→ INSTRUCTIONS FOR THE TASK
Print, in exact form, the lines below from the one containing "refine h.readXHdr.bind fun ⟨va, ws, t0⟩" through the one containing "exact h.elems rfl", and omit all others.

(Dataset entries)
——————
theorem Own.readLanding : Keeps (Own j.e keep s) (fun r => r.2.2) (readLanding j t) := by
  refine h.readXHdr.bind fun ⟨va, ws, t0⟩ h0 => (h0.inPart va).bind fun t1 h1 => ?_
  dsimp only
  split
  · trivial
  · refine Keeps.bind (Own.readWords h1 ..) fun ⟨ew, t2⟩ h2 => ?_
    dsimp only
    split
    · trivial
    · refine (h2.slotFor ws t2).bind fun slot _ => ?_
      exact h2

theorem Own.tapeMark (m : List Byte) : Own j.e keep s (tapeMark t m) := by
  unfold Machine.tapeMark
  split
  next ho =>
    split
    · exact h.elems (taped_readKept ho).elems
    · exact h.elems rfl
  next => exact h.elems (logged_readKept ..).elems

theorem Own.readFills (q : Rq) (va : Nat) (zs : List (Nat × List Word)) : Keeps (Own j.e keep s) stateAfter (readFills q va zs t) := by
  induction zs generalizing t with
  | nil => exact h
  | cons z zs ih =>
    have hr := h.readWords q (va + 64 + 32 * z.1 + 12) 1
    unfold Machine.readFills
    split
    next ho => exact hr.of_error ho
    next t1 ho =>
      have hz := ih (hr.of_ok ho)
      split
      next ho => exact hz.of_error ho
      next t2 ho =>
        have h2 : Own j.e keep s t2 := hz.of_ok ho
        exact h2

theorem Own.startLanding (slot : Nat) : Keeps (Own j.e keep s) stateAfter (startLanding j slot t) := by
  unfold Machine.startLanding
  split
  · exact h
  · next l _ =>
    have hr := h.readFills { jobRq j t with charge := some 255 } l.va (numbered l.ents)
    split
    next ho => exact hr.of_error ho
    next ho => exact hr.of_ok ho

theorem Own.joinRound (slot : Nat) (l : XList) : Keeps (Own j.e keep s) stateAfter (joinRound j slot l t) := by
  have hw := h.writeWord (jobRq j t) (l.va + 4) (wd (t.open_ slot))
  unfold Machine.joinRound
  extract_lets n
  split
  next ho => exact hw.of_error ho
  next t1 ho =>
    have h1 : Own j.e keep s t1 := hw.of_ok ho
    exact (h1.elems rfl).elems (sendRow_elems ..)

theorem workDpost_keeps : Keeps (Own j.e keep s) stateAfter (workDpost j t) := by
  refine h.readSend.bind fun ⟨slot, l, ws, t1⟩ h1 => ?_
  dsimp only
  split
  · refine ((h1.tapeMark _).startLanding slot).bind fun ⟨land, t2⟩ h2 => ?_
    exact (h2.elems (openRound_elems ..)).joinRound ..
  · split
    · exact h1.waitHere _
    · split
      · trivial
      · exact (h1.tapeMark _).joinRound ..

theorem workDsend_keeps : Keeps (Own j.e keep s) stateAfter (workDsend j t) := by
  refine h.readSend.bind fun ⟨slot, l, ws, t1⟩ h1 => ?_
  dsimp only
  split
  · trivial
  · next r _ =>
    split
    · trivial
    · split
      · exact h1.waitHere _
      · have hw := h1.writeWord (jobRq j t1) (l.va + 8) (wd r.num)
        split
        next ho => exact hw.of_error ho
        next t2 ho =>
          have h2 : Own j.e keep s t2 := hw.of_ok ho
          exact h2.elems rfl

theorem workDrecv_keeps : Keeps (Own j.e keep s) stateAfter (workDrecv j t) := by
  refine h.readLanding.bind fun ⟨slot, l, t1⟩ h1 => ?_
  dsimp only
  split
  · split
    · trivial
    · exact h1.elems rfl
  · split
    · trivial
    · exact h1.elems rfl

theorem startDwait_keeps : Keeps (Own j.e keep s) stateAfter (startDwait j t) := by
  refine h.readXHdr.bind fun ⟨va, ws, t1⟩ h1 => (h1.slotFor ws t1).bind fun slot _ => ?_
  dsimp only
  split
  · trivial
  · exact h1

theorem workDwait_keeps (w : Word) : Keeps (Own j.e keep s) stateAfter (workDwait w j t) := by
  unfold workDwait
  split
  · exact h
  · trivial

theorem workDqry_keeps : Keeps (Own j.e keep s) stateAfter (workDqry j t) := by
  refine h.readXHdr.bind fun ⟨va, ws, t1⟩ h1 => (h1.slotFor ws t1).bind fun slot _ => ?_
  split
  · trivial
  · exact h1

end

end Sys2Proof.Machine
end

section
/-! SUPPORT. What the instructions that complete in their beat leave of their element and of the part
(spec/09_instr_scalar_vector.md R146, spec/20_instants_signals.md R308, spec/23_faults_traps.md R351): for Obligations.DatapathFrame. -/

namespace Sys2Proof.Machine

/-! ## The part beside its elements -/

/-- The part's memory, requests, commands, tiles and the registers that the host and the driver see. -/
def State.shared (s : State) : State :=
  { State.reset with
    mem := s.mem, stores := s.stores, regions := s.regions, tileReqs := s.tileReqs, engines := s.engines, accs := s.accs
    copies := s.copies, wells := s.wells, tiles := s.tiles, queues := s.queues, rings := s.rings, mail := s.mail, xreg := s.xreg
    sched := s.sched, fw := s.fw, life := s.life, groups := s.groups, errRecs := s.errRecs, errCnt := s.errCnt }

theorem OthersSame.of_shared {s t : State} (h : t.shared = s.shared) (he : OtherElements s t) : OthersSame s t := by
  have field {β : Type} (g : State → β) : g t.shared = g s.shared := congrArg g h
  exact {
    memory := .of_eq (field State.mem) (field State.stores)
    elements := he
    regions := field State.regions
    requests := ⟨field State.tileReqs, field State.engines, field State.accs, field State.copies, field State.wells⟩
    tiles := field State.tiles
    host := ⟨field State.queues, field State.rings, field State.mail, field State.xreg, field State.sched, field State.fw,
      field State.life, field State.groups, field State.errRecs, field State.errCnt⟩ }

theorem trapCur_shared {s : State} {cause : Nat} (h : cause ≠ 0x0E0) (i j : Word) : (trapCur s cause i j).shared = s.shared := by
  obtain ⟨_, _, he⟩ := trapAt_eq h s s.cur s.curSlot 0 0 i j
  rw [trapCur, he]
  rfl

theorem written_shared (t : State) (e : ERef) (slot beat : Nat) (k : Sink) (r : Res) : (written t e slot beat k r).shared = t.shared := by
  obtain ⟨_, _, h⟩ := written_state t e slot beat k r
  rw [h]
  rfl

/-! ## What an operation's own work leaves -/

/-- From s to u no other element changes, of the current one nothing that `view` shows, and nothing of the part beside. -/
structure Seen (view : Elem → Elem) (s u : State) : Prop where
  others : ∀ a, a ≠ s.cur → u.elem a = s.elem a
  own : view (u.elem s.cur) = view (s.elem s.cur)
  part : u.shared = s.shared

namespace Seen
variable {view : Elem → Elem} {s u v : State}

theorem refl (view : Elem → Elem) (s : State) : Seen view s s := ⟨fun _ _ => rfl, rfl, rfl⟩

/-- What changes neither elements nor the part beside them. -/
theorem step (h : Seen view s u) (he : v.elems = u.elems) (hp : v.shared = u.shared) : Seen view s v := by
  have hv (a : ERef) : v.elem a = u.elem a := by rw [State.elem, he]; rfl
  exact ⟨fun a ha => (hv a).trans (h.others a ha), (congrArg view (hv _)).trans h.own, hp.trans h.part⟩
——————
→ SOLVED EXERCISE
  refine h.readXHdr.bind fun ⟨va, ws, t0⟩ h0 => (h0.inPart va).bind fun t1 h1 => ?_
  dsimp only
  split
  · trivial
  · refine Keeps.bind (Own.readWords h1 ..) fun ⟨ew, t2⟩ h2 => ?_
    dsimp only
    split
    · trivial
    · refine (h2.slotFor ws t2).bind fun slot _ => ?_
      exact h2

theorem Own.tapeMark (m : List Byte) : Own j.e keep s (tapeMark t m) := by
  unfold Machine.tapeMark
  split
  next ho =>
    split
    · exact h.elems (taped_readKept ho).elems
    · exact h.elems rfl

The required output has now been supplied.